AVAILABLE DATA Start Marker
-- ==== Sys2Proof/Machine/StallBase.lean ====
section
/-!
DEFINITION. Machine/StallBase.lean: what a home does with a stall: completions, replication to the shadow, delivery, the ends of a
turn, placement and release (spec/06_stalls_and_intake.md R155 to R173, spec/08_panniers.md R217 to R228).
-/

namespace Sys2Proof.Machine

/-! ## Reading and changing a stall -/

/-- A stall of this home. -/
def Dev.stall? (d : Dev) (id : Nat) : Option Stall := Tbl.at? d.stl.stalls id

/-- Writing a stall back as it is. -/
def Dev.putStall (d : Dev) (id : Nat) (x : Stall) : Dev := { d with stl.stalls := Tbl.put d.stl.stalls id x }

/-- The states of an active stall's record that R168 replicates, so that a change of one is seen. -/
def StallRec.watched (r : StallRec) : List Nat :=
  [r.state.code, r.exec, b2n r.execValid, r.mapEpoch, r.deadline, r.tag, b2n r.dlDrop, b2n r.keep, b2n r.shadowOk,
   b2n r.promoted, b2n r.cont, r.lenParked, r.lenCommit, r.lenDeliv]

/-- The PARK descriptors of a list below LEN_PARKED, as R197 copies them to the shadow. -/
def Stall.parkDescs (x : Stall) : List WorkDesc :=
  (x.pages.all.filter fun e => decide (e.1.1 * x.pages.np < x.r.lenParked) && e.2.park.tier != 0).map
    fun e => { page := e.1.1, shard := e.1.2, desc := e.2.park.bytes }

/-- The token log of a stall in memory (R158), and reading it. -/
def tokKey (r : StallRec) (p : Nat) : Nat := memKey 4 (r.tokLog + 4 * p)
def Dev.tok (d : Dev) (r : StallRec) (p : Nat) : Nat := leNat (d.load (tokKey r p) 4)
def Dev.toks (d : Dev) (r : StallRec) (a b : Nat) : List Nat := (List.range (b - a)).map fun i => d.tok r (a + i)

/-- Writing tokens into the token log from a position. -/
def Dev.putToks (d : Dev) (r : StallRec) (p : Nat) : List Nat → Dev
  | [] => d
  | t :: ts => ((d.store (tokKey r p) (leBytes 4 t)).touchKey (tokKey r p) 4 true).putToks r (p + 1) ts

/-- Changing a stall and replicating it where R168 asks: VERSION rises by one, the token log entries from the old LEN_COMMIT and the
PARK descriptors are stored before the record. A stall with SHADOW_OK clear is not replicated (R169). -/
def Dev.setStall (d : Dev) (id : Nat) (old new : Stall) : Dev :=
  if new.r.shadowOk && old.r.watched != new.r.watched then
    let r := { new.r with version := (new.r.version + 1) % 2 ^ 32 }
    let toks := (d.toks r old.r.lenCommit new.r.lenCommit).flatMap (leBytes 4)
    let parks := if old.r.lenParked == new.r.lenParked then [] else (new.parkDescs).flatMap fun w => leBytes 4 w.page ++ leBytes 2 w.shard ++ w.desc
    (d.putStall id { new with r := r }).send .replicate r.shadow
      [id, r.version, old.r.lenCommit, new.r.lenCommit - old.r.lenCommit] (r.bytes ++ toks ++ parks)
  else d.putStall id new

/-- Changing a stall of this home by a function; nothing where it is not in use. -/
def Dev.onStall (d : Dev) (id : Nat) (f : Stall → Stall) : Dev :=
  match d.stall? id with
  | none => d
  | some x => d.setStall id x (f x)

/-! ## Completions of a stall (R487) -/

/-- The ring a stall's completions go to: ALT_RING once it is promoted (R171). -/
def StallRec.cplRing (r : StallRec) : Nat := if r.promoted then r.altRing else r.ring

/-- The opcode the completions of kinds 2 to 4 carry. -/
def StallRec.opcode (r : StallRec) : Nat := if r.cont then 3 else 1

/-- Writing a token completion (kind 2). -/
def Dev.tokenCpl (d : Dev) (r : StallRec) (o : OwedToken) : Dev :=
  d.complete r.cplRing (.stall 2 o.status r.tag r.opcode 0 r.id r.home 0 o.pos o.token o.beat) none

/-- Writing a turn-end completion (kind 3). -/
def Dev.turnCpl (d : Dev) (r : StallRec) (status beat : Nat) : Dev :=
  d.complete r.cplRing (.stall 3 status r.tag r.opcode 0 r.id r.home r.state.code r.lenCommit r.lenDeliv beat) none

/-- Version v has been acknowledged when the shadow holds it or a later one (R170). -/
def acked (held v : Nat) : Bool := decide ((held + 2 ^ 32 - v) % 2 ^ 32 < 2 ^ 31)

/-- The delivery notice to the mirror home after completions are written (R468). -/
def Dev.notice (d : Dev) (x : Stall) (wrote : Bool) (lenDeliv : Nat) (final : Bool) : Dev :=
  if x.side = 1 && wrote then d.send .delivered (partnerOf d.me) [x.r.id, lenDeliv, b2n final] else d

/-- Delivering the tokens whose commit the shadow has acknowledged, in position order, then the turn end that waits behind them
(R169). `held`: the version acknowledged; none for a stall without a shadow. A mirror home writes nothing (R468). -/
def Dev.deliver (d : Dev) (id : Nat) (held : Option Nat) : Dev :=
  match d.stall? id with
  | none => d
  | some x =>
    if x.side = 2 then d.putStall id { x with heldV := if held.isSome then held else x.heldV }
    else
    let ready := fun (o : OwedToken) => !x.r.shadowOk || (match held with | some v => acked v o.version | none => false)
    let now := x.owed.takeWhile ready
    let rest := x.owed.drop now.length
    let d := now.foldl (fun d o => d.tokenCpl x.r o) d
    let r := match now.getLast? with | some o => { x.r with lenDeliv := o.pos + 1 } | none => x.r
    let y := { x with r := r, owed := rest }
    match y.turnEnd with
    | some (st, b) =>
      let d := d.notice x (!now.isEmpty || rest.isEmpty) r.lenDeliv rest.isEmpty
      if rest.isEmpty then (d.turnCpl r st b).setStall id x { y with turnEnd := none } else d.setStall id x y
    | none => (d.notice x (!now.isEmpty) r.lenDeliv false).setStall id x y

/-! ## Bulk segments (R178, R494, R495) -/

/-- Returning segments to the host: OWNER is written 0x01 and the segments are no longer held. -/
def Dev.returnSegs (d : Dev) (segs : List Nat) : Dev :=
  segs.foldl (fun d s => { d with hif.segHeld := d.hif.segHeld.erase s }.put (.owner s)) d

/-! ## Releasing state (R218, R230, R199) -/

/-- Telling every member of a paddock to free the WORK copies and open buffers of a stall (R230, R218). -/
def Dev.releaseWork (d : Dev) (id pad : Nat) : Dev :=
  (d.paddockDevs pad).foldl (fun d m => d.sendRole .releaseNotice m pad [d.me, id, 1]) d

/-- Telling a holder to release a parked region (R199, R201). -/
def Dev.releaseParked (d : Dev) (id page shard : Nat) (x : Desc) : Dev :=
  if x.tier = 0 then d else d.sendRole .releaseNotice x.holder 0 [d.me, id, 0, page, shard]

/-- Releasing every parked region of a stall. -/
def Dev.releaseAllParked (d : Dev) (id : Nat) (p : PageList) : Dev :=
  p.all.foldl (fun d e => d.releaseParked id e.1.1 e.1.2 e.2.park) d
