-- ==== Sys2Proof/Machine/Select.lean ====
section
/-!
DEFINITION. Machine/Select.lean: selection and merging (R245 to R252, R254) and the sampling of a token from a logit row (R263 to R266)
as functions of their inputs (spec/09_selection_and_sampling.md).
-/

namespace Sys2Proof.Machine

/-! ## The order (R245, R248) -/

/-- An FP32 score as an integer in the order of its value (−0 and +0 equal). -/
def f32Key (x : Nat) : Int := if x < 2 ^ 31 then x else -((x : Int) - 2 ^ 31)

/-- How a selection reads its scores. -/
structure SelMode where
  asc : Bool
  int : Bool
  deriving DecidableEq, Repr

/-- A score in the order: smaller comes first. -/
def SelMode.key (m : SelMode) (s : Nat) : Int :=
  let k := if m.int then sext 32 s else f32Key s
  if m.asc then k else -k

/-- Entry a comes before entry b: by score, then by index. Entries are (score, index). -/
def SelMode.before (m : SelMode) (a b : Nat × Nat) : Bool :=
  decide (m.key a.1 < m.key b.1) || (m.key a.1 == m.key b.1 && decide (a.2 < b.2))

/-- The score of an unused slot (R248). -/
def SelMode.worst (m : SelMode) : Nat :=
  if m.int then (if m.asc then 0x7FFFFFFF else 0x80000000) else (if m.asc then 0x7F800000 else 0xFF800000)

/-- A selection's result (R251): the listed entries in rank order, TIE_OUT, the sums, and whether a merge removed duplicates. -/
structure SelRes where
  entries : List (Nat × Nat)
  tieOut : Nat := 0
  selSum : Nat := 0
  restSum : Nat := 0
  dup : Bool := false
  deriving DecidableEq, Repr

/-! ## One pass (R246, R247) -/

/-- The weight of a score against the best score m under SUM_MODE 2. -/
def selWeight (asc : Bool) (scale m s : Nat) : Nat :=
  let d := if asc then f32Sub m s else f32Sub s m
  if f32 d = .nan then 0x3F800000 else f32Exp2 (f32Mul d scale)

/-- A single-pass selection over elements (score or invalid) in index order, element 0 having the global index `base`. -/
def selectPass (m : SelMode) (mode scale base k : Nat) (row : List (Option Nat)) : SelRes :=
  let valid := row.zipIdx.filterMap fun p => p.1.map fun s => (s, base + p.2)
  let sorted := sortBy m.before valid
  let listed := sorted.take k
  let tie := if listed.length < k || k = 0 then 0 else
    match listed.getLast? with
    | some w => ((sorted.drop k).filter fun e => m.key e.1 == m.key w.1).length
    | none => 0
  let best := (sorted.head?.map (·.1)).getD 0
  let v := fun (s : Nat) => if mode = 1 then s else selWeight m.asc scale best s
  if mode = 0 then { entries := listed, tieOut := tie }
  else
    let rest := row.zipIdx.map fun p =>
      match p.1 with
      | some s => if listed.contains (s, base + p.2) then 0 else v s
      | none => 0
    { entries := listed, tieOut := tie, selSum := f32Tree (listed.map fun e => v e.1), restSum := f32Tree rest }

/-! ## Merging (R254) -/

/-- Dropping later entries of an index already seen: what is left, and whether any was dropped. -/
def dedup : List Nat → List (Nat × Nat) → List (Nat × Nat) × Bool
  | _, [] => ([], false)
  | seen, c :: t =>
    if seen.contains c.2 then ((dedup seen t).1, true)
    else
      let r := dedup (c.2 :: seen) t
      (c :: r.1, r.2)

/-- The merge of partial results. -/
def selMerge (m : SelMode) (mode k : Nat) (ins : List SelRes) : SelRes :=
  let c := sortBy m.before (ins.flatMap (·.entries))
  let (d, dup) := dedup [] c
  let out := d.take k
  let tie := if k = 0 || out.length < k then 0 else
    match out.getLast? with
    | none => 0
    | some kth =>
      ((d.drop k).filter fun e => m.key e.1 == m.key kth.1).length +
      (ins.filter fun r => r.entries.length == k &&
        (match r.entries.getLast? with | some w => m.key w.1 == m.key kth.1 | none => false)).foldl (fun a r => a + r.tieOut) 0
  if mode = 1 then
    { entries := out, tieOut := tie, dup := dup, selSum := f32Tree (out.map (·.1))
      restSum := f32Add (f32Tree (ins.map (·.restSum))) (f32Tree ((d.drop out.length).map (·.1))) }
  else { entries := out, tieOut := tie, dup := dup }

/-! ## Records (R249 to R252) -/

/-- The result's bytes for a K (R251). -/
def SelRes.bytes (r : SelRes) (m : SelMode) (k : Nat) : Bytes :=
  let v := r.entries.length
  leBytes 2 v ++ leBytes 1 k ++ leBytes 1 (natOfBits [decide (v < k), r.dup, m.asc, m.int]) ++ leBytes 4 r.tieOut
    ++ leBytes 4 r.selSum ++ leBytes 4 r.restSum ++ List.replicate 16 0
    ++ (r.entries.flatMap fun e => leBytes 8 e.2 ++ leBytes 4 e.1 ++ leBytes 4 0)
    ++ ((List.replicate (k - v) (leBytes 8 (2 ^ 64 - 1) ++ leBytes 4 m.worst ++ leBytes 4 0)).flatten)

/-- A partial result read back. -/
def SelRes.read (b : Bytes) : SelRes :=
  { entries := (List.range (field b 0 2)).map fun r => (field b (40 + 16 * r) 4, field b (32 + 16 * r) 8)
    tieOut := field b 4 4, selSum := field b 8 4, restSum := field b 12 4, dup := bit (field b 3 1) 1 }

/-- The order and form a descriptor asks for. -/
def selModeOf (desc : Bytes) : SelMode := { asc := bit (field desc 38 1) 0, int := field desc 37 1 == 0xC }

/-- A finite FP32 above zero. -/
def f32Pos (x : Nat) : Bool := decide (0 < x) && decide (x < 0x7F800000)

/-- The first failing check of a descriptor for a single pass or a merge (R249, R250): reserved fields first. -/
def selDescCheck (merging : Bool) (desc : Bytes) : Option Nat :=
  let opt := field desc 38 1
  let mode := bits opt 2 1
  let fmt := field desc 37 1
  let n := field desc 32 4
  if field desc 30 2 != 0 || decide (16 ≤ opt) || field desc 39 1 != 0 || !allZero (slice desc 44 20) then some C.HIF_RESERVED
  else if mode == 3 || !(fmt == 0 || fmt == 2 || fmt == 0xC) || decide (64 < field desc 36 1)
      || (fmt == 0xC && mode != 0) || (if mode = 2 then !f32Pos (field desc 40 4) else field desc 40 4 != 0)
      || bit opt 3 != merging
      || (if merging then decide (n = 0) || decide (4096 < n) || mode == 2 || field desc 8 8 != 0 || field desc 24 8 != 0
          else decide (2 ^ 20 < n))
    then some C.SEL_DESC_BAD
  else none

/-- A merge input agrees with its descriptor (R250). -/
def selInputOk (desc inp : Bytes) : Bool :=
  let f := field inp 3 1
  field inp 2 1 == field desc 36 1 && bit f 2 == (selModeOf desc).asc && bit f 3 == (selModeOf desc).int

/-- The scores of a row as FP32 or INT32 bits, NaN and filtered elements invalid (R245, R248). -/
def rowScores (fmt n : Nat) (data : Bytes) (filter : Option Bytes) : List (Option Nat) :=
  (List.range n).map fun i =>
    let s := if fmt = 2 then fp32.enc (fp16.dec (field data (2 * i) 2)) else field data (4 * i) 4
    let kept := match filter with | some b => bit (field b (i / 8) 1) (i % 8) | none => true
    if kept && (fmt = 0xC || f32 s != .nan) then some s else none

/-- The status of a selection (R252). -/
def selStatus (empty : Bool) (v k : Nat) : Nat := if empty || k ≤ v then C.OK else C.OK_FEWER

/-! ## From logits to a token (R263 to R266) -/

/-- The fields of a sampling copy the sampler reads. -/
structure Samp where
  vocab : Nat
  topK : Nat
  argmax : Bool
  invTemp : Nat
  topP : Nat
  repPen : Nat
  presPen : Nat
  freqPen : Nat
  deriving DecidableEq, Repr

/-- Reading a sampling copy (R258). -/
def Samp.read (b : Bytes) : Samp :=
  { vocab := field b 4 4, topK := field b 8 1, argmax := bit (field b 10 1) 1, invTemp := field b 12 4, topP := field b 16 4
    repPen := field b 20 4, presPen := field b 24 4, freqPen := field b 28 4 }

/-- R263 step 1: a NaN is invalid, plus infinity is the largest finite number. -/
def sanitize (z : Nat) : Option Nat := if f32 z = .nan then none else if z = 0x7F800000 then some 0x7F7FFFFF else some z

/-- R263 step 2 for one token with count c. -/
def penalise (p : Samp) (c z : Nat) : Option Nat :=
  let z := if p.repPen = 0x3F800000 then z
           else if f32Key z < 0 then f32Mul z p.repPen else f32Div z p.repPen
  sanitize (f32Sub (f32Sub z (f32Mul p.freqPen (f32OfNat c))) p.presPen)

/-- The penalised row, given the tokens counted so far. -/
def penRow (p : Samp) (counted : List Nat) (row : List Nat) : List (Option Nat) :=
  row.zipIdx.map fun x =>
    match sanitize x.1 with
    | none => none
    | some z =>
      let c := counted.count x.2
      if c = 0 then some z else penalise p c z

/-- What a row offers: its candidates in the order they are visited, with weights, the sum S, and whether the nucleus was capped. -/
structure RowCands where
  cands : List (Nat × Nat)
  sum : Nat
  capped : Bool := false
  deriving DecidableEq, Repr

/-- The shortest prefix whose running sum reaches h: the prefix, its sum, and whether it was reached. -/
def prefixTo (h : Nat) : Nat → List (Nat × Nat) → List (Nat × Nat) × Nat × Bool
  | acc, [] => ([], acc, false)
  | acc, c :: t =>
    let a := f32Add acc c.2
    if f32Key h ≤ f32Key a then ([c], a, true)
    else
      let r := prefixTo h a t
      (c :: r.1, r.2.1, r.2.2)

/-- Steps 4 to 7 of R263 and the walk of R265 over a penalised row. -/
def rowCands (p : Samp) (row : List (Option Nat)) : RowCands :=
  let k := if p.topK = 0 then 64 else p.topK
  let r := selectPass { asc := false, int := false } 2 p.invTemp 0 k row
  let best := (r.entries.head?.map (·.1)).getD 0
  let ws := r.entries.map fun e => (e.2, selWeight false p.invTemp best e.1)
  let total := if p.topK = 0 then f32Add r.selSum r.restSum else r.selSum
  if p.topP ≠ 0x3F800000 then
    let (l, s, hit) := prefixTo (f32Mul p.topP total) 0 ws
    { cands := l, sum := s, capped := !hit }
  else if p.topK ≠ 0 then { cands := ws, sum := ws.foldl (fun a w => f32Add a w.2) 0 }
  else
    let rest := (row.zipIdx.filterMap fun x => x.1.map fun s => (x.2, s)).filter fun x => !r.entries.any (·.2 == x.1)
    { cands := ws ++ rest.map fun x => (x.1, selWeight false p.invTemp best x.2), sum := total }

/-- The first candidate whose running sum exceeds t, else the last one of weight above zero (R263 step 9, R265). -/
def walkTo (t : Nat) : Nat → Option Nat → List (Nat × Nat) → Option Nat
  | _, last, [] => last
  | acc, last, c :: rest =>
    let a := f32Add acc c.2
    if f32Key t < f32Key a then some c.1 else walkTo t a (if 0 < f32Key c.2 then some c.1 else last) rest

/-- A uniform of R68 as FP32. -/
def uniform (key pos domain : Nat) : Nat := fp32.round false (uniform24 (cadRand key pos 0 domain)) (-24)

/-- The argmax of a penalised row. -/
def argmaxOf (row : List (Option Nat)) : Option Nat :=
  ((selectPass { asc := false, int := false } 0 0 0 1 row).entries.head?).map (·.2)

/-- The token of a penalised row at a position (R263 steps 3 to 9): none where the row has no valid element (R264), with whether the
nucleus was capped. -/
def rowToken (p : Samp) (seed pos : Nat) (row : List (Option Nat)) : Option Nat × Bool :=
  if p.argmax then (argmaxOf row, false)
  else if row.all (·.isNone) then (none, false)
  else
    let c := rowCands p row
    (walkTo (f32Mul (uniform seed pos 0) c.sum) 0 none c.cands, c.capped)

/-- Whether a draft is accepted against its row (R266). -/
def draftOk (p : Samp) (seed pos token qprob : Nat) (row : List (Option Nat)) : Bool :=
  if p.argmax then argmaxOf row == some token
  else
    let c := rowCands p row
    let prob := match c.cands.find? (·.1 == token) with
      | some x => f32Div x.2 c.sum
      | none => 0
    f32Pos qprob && decide (qprob ≤ 0x3F800000) && decide (f32Key (f32Mul (uniform seed pos 1) qprob) < f32Key prob)

/-- What a step gives a stall: the tokens in position order (the accepted drafts and the sampled one), the drafts tested and accepted,
the rows sampled, the rows capped, and whether a row had no valid element. -/
structure StepTokens where
  tokens : List Nat := []
  tested : Nat := 0
  accepted : Nat := 0
  rows : Nat := 0
  capped : Nat := 0
  noToken : Bool := false
  deriving DecidableEq, Repr

/-- The acceptance tests in order, then the sampled token (R266). `pos`: the position of the next row; `room`: positions left up to
LEN_LIMIT; `counted`: the tokens counted by the penalties. -/
def stepTokens (p : Samp) (seed : Nat) (stops : List Nat) : List (Nat × Nat) → List (List Nat) → Nat → Nat → List Nat → StepTokens
  | [], row :: _, pos, _, counted =>
    let (t, c) := rowToken p seed pos (penRow p counted row)
    let capped := if c then 1 else 0
    match t with
    | some t => { tokens := [t], rows := 1, capped := capped }
    | none => { rows := 1, capped := capped, noToken := true }
  | (tok, q) :: ds, row :: rows, pos, room, counted =>
    let r := penRow p counted row
    if r.all (·.isNone) then { rows := 1, noToken := true }
    else if draftOk p seed pos tok q r then
      if stops.contains tok || (ds.isEmpty && room = 1) then { tokens := [tok], tested := 1, accepted := 1 }
      else
        let s := stepTokens p seed stops ds rows (pos + 1) (room - 1) (counted ++ [tok])
        { s with tokens := if s.noToken then [] else tok :: s.tokens, tested := s.tested + 1, accepted := s.accepted + 1 }
    else
      let (t, c) := rowToken p seed pos r
      { tokens := t.toList, tested := 1, rows := 1, capped := if c then 1 else 0, noToken := t.isNone }
  | _, [], _, _, _ => { noToken := true }

end Sys2Proof.Machine
end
AVAILABLE DATA End Marker
[TASK DIRECTIONS]
Examine the records and pull out every line where the string "partial" occurs.

[WRITTEN REPLY]
/-- The merge of partial results. -/
/-- A partial result read back. -/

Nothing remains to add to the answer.